Saved data entries:
/-! ## Exchange messages (R122 to R129) -/

/-- Arrivals (R122, R123, R126, R128). An arrival of the core's command that its OPEN window takes is written and
acknowledged: in counter mode the window's token goes up by 1; in credit mode its credit counts the bytes and, when all have
arrived, is gone and its token goes up by 1. An arrival of another identity or epoch is discarded as stale, and one that no
window takes is a violation with 0x19, 0x18 or 0x17, each counted and answered. This command completes: PUT_MSG. -/
def Obligations.PutArrives : Prop :=
  ∀ (s : State) (v : Via) (p : PutArrival), p.bad = false → s.admitsCore v 0x10 p.dstCore = true →
    (∀ m, s.rxFind v 0x10 = some m → p = putOfBytes m ∧ putBytesBad m = false) →
    let n := p.dstCore
    let c := s.core n
    let w := vget c.wins p.win
    let u := s.takeRx v 0x10
    let len := p.data.length
    let answered := fun (t : State) (r : PutResult) =>
      t.sendFabric { body := .putAck r, dst := v.src, dunit := v.unit, sunit := n, tag := v.tag }
    let wrote := fun (c : CoreSt) => { c with
      skillet := c.skillet.writeN (w.base + p.offset) p.data
      xchCnt := vmod (vmod c.xchCnt 0 fun x => satAdd 64 x 1) 1 fun x => satAdd 64 x len }
    let mine := c.identity = p.identity ∧ p.epoch = (if w.isOpen then w.epoch else c.epoch)
    (c.st = .idle ∨ c.st = .aborting ∨ ¬ mine → exec (.putMsg v p) s =
      .next (answered (u.modCore n fun c => { c with xchCnt := vmod c.xchCnt 2 fun x => satAdd 64 x 1 }) .stale))
    ∧ (c.st ≠ .idle → c.st ≠ .aborting → mine → ∀ code,
        (code = 0x19 ∧ w.isOpen = false ∨ code = 0x18 ∧ w.isOpen = true ∧ (w.mode ≠ p.mode ∨ w.length < p.offset + len)
          ∨ code = 0x17 ∧ w.isOpen = true ∧ w.mode = false ∧ p.mode = false ∧ p.offset + len ≤ w.length ∧ c.ownCredits = []) →
        exec (.putMsg v p) s = .next (answered ((u.modCore n fun c => { c with xchCnt := vmod c.xchCnt 3 fun x => satAdd 64 x 1 }).logEv
          { coreEv n 5 code with pkg := v.src, extra := p.win + 16 * p.offset + 2 ^ 27 * v.unit }) (.violation code)))
    ∧ (c.quiet = true → mine → w.isOpen = true → w.mode = true → p.mode = true → p.offset + len ≤ w.length → vget c.t w.tk < 65535 →
      exec (.putMsg v p) s = .next (answered (u.modCore n fun c => (wrote c).setTok w.tk (vget c.t w.tk + 1)) .written))
    ∧ (c.quiet = true → mine → w.isOpen = true → w.mode = false → p.mode = false → p.offset + len ≤ w.length →
      ∀ x, c.ownCredits = [x] → x.win = p.win → x.pkg = v.src → x.core = v.unit → x.offset ≤ p.offset →
        p.offset + len ≤ x.offset + x.length →
        (x.written + len < x.length → exec (.putMsg v p) s = .next (answered (u.modCore n fun c =>
          { wrote c with ownCredits := [{ x with written := x.written + len }] }) .written))
        ∧ (x.written + len = x.length → vget c.t x.tk < 65535 → exec (.putMsg v p) s = .next (answered (u.modCore n fun c =>
          { (wrote c).setTok x.tk (vget c.t x.tk + 1) with ownCredits := [] }) .written)))

/-- The answers of the Exchange (R79, R123, R127, R129). The last PUT_ACK completes a PUT, which signals; a stale answer is
counted, and a violation is the sender's fault. A credit that reaches its sender is held while it has fewer than 32, refused
as FULL otherwise, and dropped for another identity or epoch. The owner's GRANT completes when its credit is accepted or
dropped, and a FULL credit is sent again. These commands complete: PUT_ACK, GRANT_MSG, GRANT_ACK, GRANT_RESEND. The model's
choices: What becomes of a FULL answer for a cancelled credit is assumption 39. -/
def Obligations.ExchangeAnswers : Prop :=
  ∀ (s : State) (v : Via) (n : Nat), s.noCore n = false →
    (s.die (coreDie n)).st ≠ .brownHold →
    let c := s.core n
    let ended := fun (f : Flight) (k : Nat) (c : CoreSt) => { c.completed 5 f with
      xchCnt := if k < 16 then vmod c.xchCnt k fun x => satAdd 64 x 1 else c.xchCnt }
    (∀ x f, s.admits v 0x30 = true → c.puts = [x] → x.tag = v.tag → c.awaits 5 v.tag f = true →
      let u := s.takeRx v 0x30
      (∀ row ∈ ([(.written, 16), (.stale, 8)] : List (PutResult × Nat)), exec (.putAck v n row.1) s =
        .next (u.modCore n fun c => { ended f row.2 c with puts := [] }))
      ∧ ∀ code ∈ [0x17, 0x18, 0x19], ∃ t, exec (.putAck v n (.violation code)) s = .next t
        ∧ exec (.faultRaise n 5 code x.pc (.skillet x.src) 0) (u.modCore n fun c => { c with puts := [] }) = .next t)
    ∧ (∀ g : GrantBody, s.admits v 0x11 = true → g.dstCore = n →
      let u := s.takeRx v 0x11
      let answered := fun (t : State) (r : GrantResult) =>
        t.sendFabric { body := .grantAck r, dst := v.src, dunit := v.unit, sunit := n, tag := v.tag }
      (c.st = .idle ∨ c.st = .aborting ∨ c.identity ≠ g.identity ∨ c.epoch ≠ g.epoch →
        exec (.grantMsg v g) s = .next (answered u .dropped))
      ∧ (c.quiet = true → c.identity = g.identity → c.epoch = g.epoch → 32 ≤ c.credits.length →
        exec (.grantMsg v g) s = .next (answered u .full))
      ∧ (c.quiet = true → c.identity = g.identity → c.epoch = g.epoch → c.credits.length < 32 →
        exec (.grantMsg v g) s = .next (answered (u.modCore n fun c => { c with credits := c.credits ++
          [{ pkg := v.src, core := v.unit, win := g.win, offset := g.offset, length := g.length }] }) .accepted)))
    ∧ (∀ x f, s.admits v 0x31 = true → c.ownCredits = [x] → x.tag = v.tag → c.awaits 5 v.tag f = true →
      let u := s.takeRx v 0x31
      exec (.grantAck v n .accepted) s = .next (u.modCore n fun c =>
        { ended f 4 c with ownCredits := [{ x with accepted := true, full := false }] })
      ∧ exec (.grantAck v n .dropped) s = .next (u.modCore n fun c => { ended f 5 c with ownCredits := [] })
      ∧ exec (.grantAck v n .full) s = .next (u.modCore n fun c => { c with ownCredits := [{ x with full := true }] }))
    ∧ (∀ x, c.ownCredits = [x] → x.full = true → x.lastEdge < s.beat.edge → exec (.grantResend n x.tag) s =
      .next ((s.modCore n fun c => { c with ownCredits := [{ x with lastEdge := s.beat.edge, tries := 1 }] }).sendFabric
        { body := .grant { srcPkg := s.cfg.pkgId, srcCore := n, dstCore := x.core, tag := x.tag, identity := c.identity,
                           epoch := c.epoch, win := x.win, winEpoch := (vget c.wins x.win).epoch, offset := x.offset, length := x.length },
          dst := x.pkg, dunit := x.core, sunit := n, tag := x.tag }))

/-! ## Streams and the host port (R201 to R221, R278, R279) -/

/-- Granules end (R201 to R203, R208, R211, R221). One that lands is written to the Skillet, its tag is free, and one fewer
of its descriptor is outstanding; a stale one is dropped and counted. One that is stored changes its object's staged version
and nothing else of it. A watched descriptor ends with the last acknowledged close, and the Whisk writes its oldest tile. The
last granule of the last descriptor completes the XFER, which signals. These commands complete: GRANULE_LANDED,
STORE_ACCEPTED, WATCH_CLOSE_ACK, WHISK_TILE_WRITTEN. The model's choices: The outcome of the access is an operand (assumption
6). -/
def Obligations.GranulesEnd : Prop :=
  ∀ (s : State) (n tag : Nat) (x : XferSt) (d : DescSt) (g : Granule), (s.core n).onlyXfer x d = true →
    x.prog = false → x.won = false →
    let c := s.core n
    let freed := vmod c.sm.tags tag fun t => { t with g := none, cancelled := false }
    let bytes := sumL (g.pieces.map (·.len))
    let others := fun (t : State) => (∀ m < 192, m ≠ n → t.core m = s.core m) ∧ t.tongs = s.tongs ∧ t.log = s.log ∧ t.beat = s.beat
    (s.granMeets n tag x d g = true → g.kind = .fetch → d.d.watch = false →
      (1 < d.outstanding → ∃ t, exec (.granuleLanded n tag (.ok 0)) s = .next t ∧ others t ∧ t.cmd = s.cmd
        ∧ t.core n = { c with
          skillet := writePieces g.data g.pieces c.skillet
          progress := true
          sm := { c.sm with
            tags := freed
            xfers := [{ x with descs := [{ d with outstanding := d.outstanding - 1 }] }]
            ldlCnt := vmod (vmod c.sm.ldlCnt 2 fun a => satAdd 64 a 1) 4 fun a => satAdd 64 a bytes } })
      ∧ (d.outstanding = 1 → ∃ t, exec (.granuleLanded n tag (.ok 0)) s = .next t ∧ others t ∧ t.cmd = s.cmd
        ∧ t.core n = ({ c with
          skillet := writePieces g.data g.pieces c.skillet
          sm := { c.sm with tags := freed } } : CoreSt).xferEnds x [(2, 1), (4, bytes), (1, 1), (0, 1)]))
    ∧ (∀ e, n < 192 → tag < 64 → (vget c.sm.tags tag).g = some (e, g) → e ≠ (vget c.sm.tags tag).epoch → g.kind = .fetch → g.stale = false →
      g.hostTags = [] → g.recon = none → c.sm.whiskQ = [] →
      exec (.granuleLanded n tag (.ok 0)) s = .next (s.modCore n fun c => if (vget c.sm.tags tag).cancelled then
          { c with sm := { c.sm with tags := freed }, seqCnt := vmod c.seqCnt 4 fun a => satAdd 64 a 1 }
        else { c with sm := { c.sm with tags := freed, ldlCnt := vmod c.sm.ldlCnt 13 fun a => satAdd 64 a 1 } }))
    ∧ (∀ a k u v o bs, s.granMeets n tag x d g = true → g.kind = .store → d.d.watch = false → d.outstanding = 1 → c.cmd = some a →
      s.getCmd a = some k → k.use g.handle = some u → u.staged = some v → v.press = false → g.home.press = false → v.tier ≠ 2 → g.data = [(o, bs)] →
      (∀ m < 192, m ≠ n → (s.core m).cmd ≠ some a) → (∀ i < 64, i ≠ tag → (vget c.sm.tags i).g = none) →
      ∃ t, exec (.storeAccepted n tag (.ok 0)) s = .next t ∧ others t
        ∧ t.core n = ({ c with sm := { c.sm with tags := freed } } : CoreSt).xferEnds x [(3, 1), (5, bytes), (1, 1), (0, 1)]
        ∧ let put := fun (u : ObjUse) => { u with staged := some { v with content := v.content.writeN o bs } }
          t.getCmd a = some { k with objs := modFirst (fun u => u.handle == g.handle) put k.objs })
    ∧ (n < 192 → d.d.watch = true → d.closing = true → d.outstanding = 0 →
      (1 < d.closes → exec (.watchCloseAck n x.id d.idx) s = .next (s.modCore n fun c =>
        { c with sm := { c.sm with xfers := [{ x with descs := [{ d with closes := d.closes - 1 }] }] } }))
      ∧ (d.closes = 1 → exec (.watchCloseAck n x.id d.idx) s = .next (s.modCore n fun c => c.xferEnds x [(1, 1), (0, 1)])))
    ∧ (n < 192 → tag < 64 → c.sm.whiskQ = [tag] → vget c.sm.tags tag = { epoch := (vget c.sm.tags tag).epoch, g := some ((vget c.sm.tags tag).epoch, g) } →
      g.xfer = x.id → g.desc = d.idx → g.kind = .whisk → d.d.watch = false → d.outstanding = 1 →
      exec (.whiskTileWritten n) s = .next (s.modCore n fun c => ({ c with
        skillet := writePieces g.data g.pieces c.skillet
        sm := { c.sm with tags := freed, whiskQ := [] } } : CoreSt).xferEnds x [(2, 1), (4, bytes), (9, 1), (1, 1), (0, 1)]))

/-- The host's answers (R72, R208, R278, R279). The bytes of a page join those that a granule has; with the last request
answered they are written to their places in the Skillet, and the granule's tag is free: so a fetch lands, and so does a read
of a program. An ACCEPTED leaves a store granule with one request fewer. A request that is not mapped, or not answered for
65,536 beats, is counted, the latter logged with 0x67 and 0x5C, and its core faults 0x1C. An answer to a request that is not
outstanding changes nothing. These commands complete: HOST_READ_REPLY, HOST_WRITE_REPLY, HOST_TIMEOUT. -/
def Obligations.HostAnswers : Prop :=
  ∀ (s : State) (v : Via) (r : HostReq), s.hostReqs.find? (fun x => x.tag == r.tag) = some r →
    let left := s.hostReqs.filter fun x => x.tag != r.tag
    (v.tag = r.tag →
      (∀ n tag g (data : List Byte), s.admits v 0x3A = true → n < 192 → tag < 64 → r.write = false → r.owner = .granule n tag →
        (vget (s.core n).sm.tags tag).g = some ((vget (s.core n).sm.tags tag).epoch, g) → g.hostTags.contains r.tag = true →
        g.kind = .fetch ∨ g.kind = .load → g.home.press = false → data.length = r.len →
        let runs := joinRuns (g.data ++ [(r.off, data)])
        (1 < g.hostTags.length → exec (.hostReadReply v (some data)) s = .next { ((s.takeRx v 0x3A).modCore n fun c =>
          { c with sm := { c.sm with tags := vmod c.sm.tags tag fun x => { x with g := some (x.epoch, { g with
            hostTags := g.hostTags.filter fun y => y != r.tag, data := runs }) } } }) with hostReqs := left })
        ∧ (∀ x d, (s.core n).onlyXfer x d = true → g.hostTags = [r.tag] → (vget (s.core n).sm.tags tag).col = false →
          g.xfer = x.id → g.desc = d.idx → d.d.watch = false → 1 < d.outstanding →
          exec (.hostReadReply v (some data)) s = .next { ((s.takeRx v 0x3A).modCore n fun c => { c with
            skillet := writePieces runs g.pieces c.skillet
            progress := true
            sm := { c.sm with
              tags := vmod c.sm.tags tag fun t => { t with g := none, cancelled := false }
              xfers := [{ x with descs := [{ d with outstanding := d.outstanding - 1 }] }]
              ldlCnt := bumpBy (bump c.sm.ldlCnt 2) 4 (sumL (g.pieces.map (·.len))) } }) with hostReqs := left }))
      ∧ (∀ n tag g o, s.admits v 0x3B = true → n < 192 → tag < 64 → r.write = true → r.owner = .granule n tag →
        (vget (s.core n).sm.tags tag).g = some g →
        g.2.hostTags.contains r.tag = true → 1 < g.2.hostTags.length → g.2.kind = .store →
        exec (.hostWriteReply v true o) s = .next { ((s.takeRx v 0x3B).modCore n fun c => { c with sm := { c.sm with
          tags := vmod c.sm.tags tag fun x => { x with g := some (g.1, { g.2 with
            hostTags := g.2.hostTags.filter fun y => y != r.tag }) } } }) with hostReqs := left }))
    ∧ (∀ n tag g a k, n < 192 → tag < 64 → r.owner = .granule n tag → (vget (s.core n).sm.tags tag).g =
        some ((vget (s.core n).sm.tags tag).epoch, g) → g.hostTags.contains r.tag = true → g.kind = .load →
        (s.core n).sm.xfers.all (fun x => x.e.race.isNone) = true → (s.core n).busy = true → (s.core n).cmd = some a →
        s.getCmd a = some k → k.group = none → k.stage ≠ .aborting →
      let failed := fun (t : State) (i : Nat) => t.hostReqs = left ∧ (t.core n).st = .aborting ∧ (t.core n).faultCode = 0x1C
        ∧ (vget (t.core n).sm.tags tag).g = none ∧ vget t.tongs.cnt i = satAdd 64 (vget s.tongs.cnt i) 1
      (s.admits v 0x3A = true → v.tag = r.tag → r.write = false → ∃ t, exec (.hostReadReply v none) s = .next t ∧ failed t 22)
      ∧ (r.sentEdge + 65536 ≤ s.beat.edge → ∃ t, exec (.hostTimeout r.tag) s = .next t ∧ failed t 23
        ∧ (∀ code ∈ [0x67, 0x5C], vget t.log.codeCnt code = satAdd 64 (vget s.log.codeCnt code) 1)))
    ∧ ((∀ x ∈ s.hostReqs, x.tag ≠ v.tag) →
      (∀ data, s.admits v 0x3A = true → exec (.hostReadReply v data) s = .next (s.takeRx v 0x3A))
      ∧ ∀ ok o, s.admits v 0x3B = true → exec (.hostWriteReply v ok o) s = .next (s.takeRx v 0x3B))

TASK ITEM: Only the lines from the start of the data to the line holding "let len := p.data.length" are wanted; return them exactly, both ends included.

WRITTEN RESPONSE:
/-! ## Exchange messages (R122 to R129) -/

/-- Arrivals (R122, R123, R126, R128). An arrival of the core's command that its OPEN window takes is written and
acknowledged: in counter mode the window's token goes up by 1; in credit mode its credit counts the bytes and, when all have
arrived, is gone and its token goes up by 1. An arrival of another identity or epoch is discarded as stale, and one that no
window takes is a violation with 0x19, 0x18 or 0x17, each counted and answered. This command completes: PUT_MSG. -/
def Obligations.PutArrives : Prop :=
  ∀ (s : State) (v : Via) (p : PutArrival), p.bad = false → s.admitsCore v 0x10 p.dstCore = true →
    (∀ m, s.rxFind v 0x10 = some m → p = putOfBytes m ∧ putBytesBad m = false) →
    let n := p.dstCore
    let c := s.core n
    let w := vget c.wins p.win
    let u := s.takeRx v 0x10
    let len := p.data.length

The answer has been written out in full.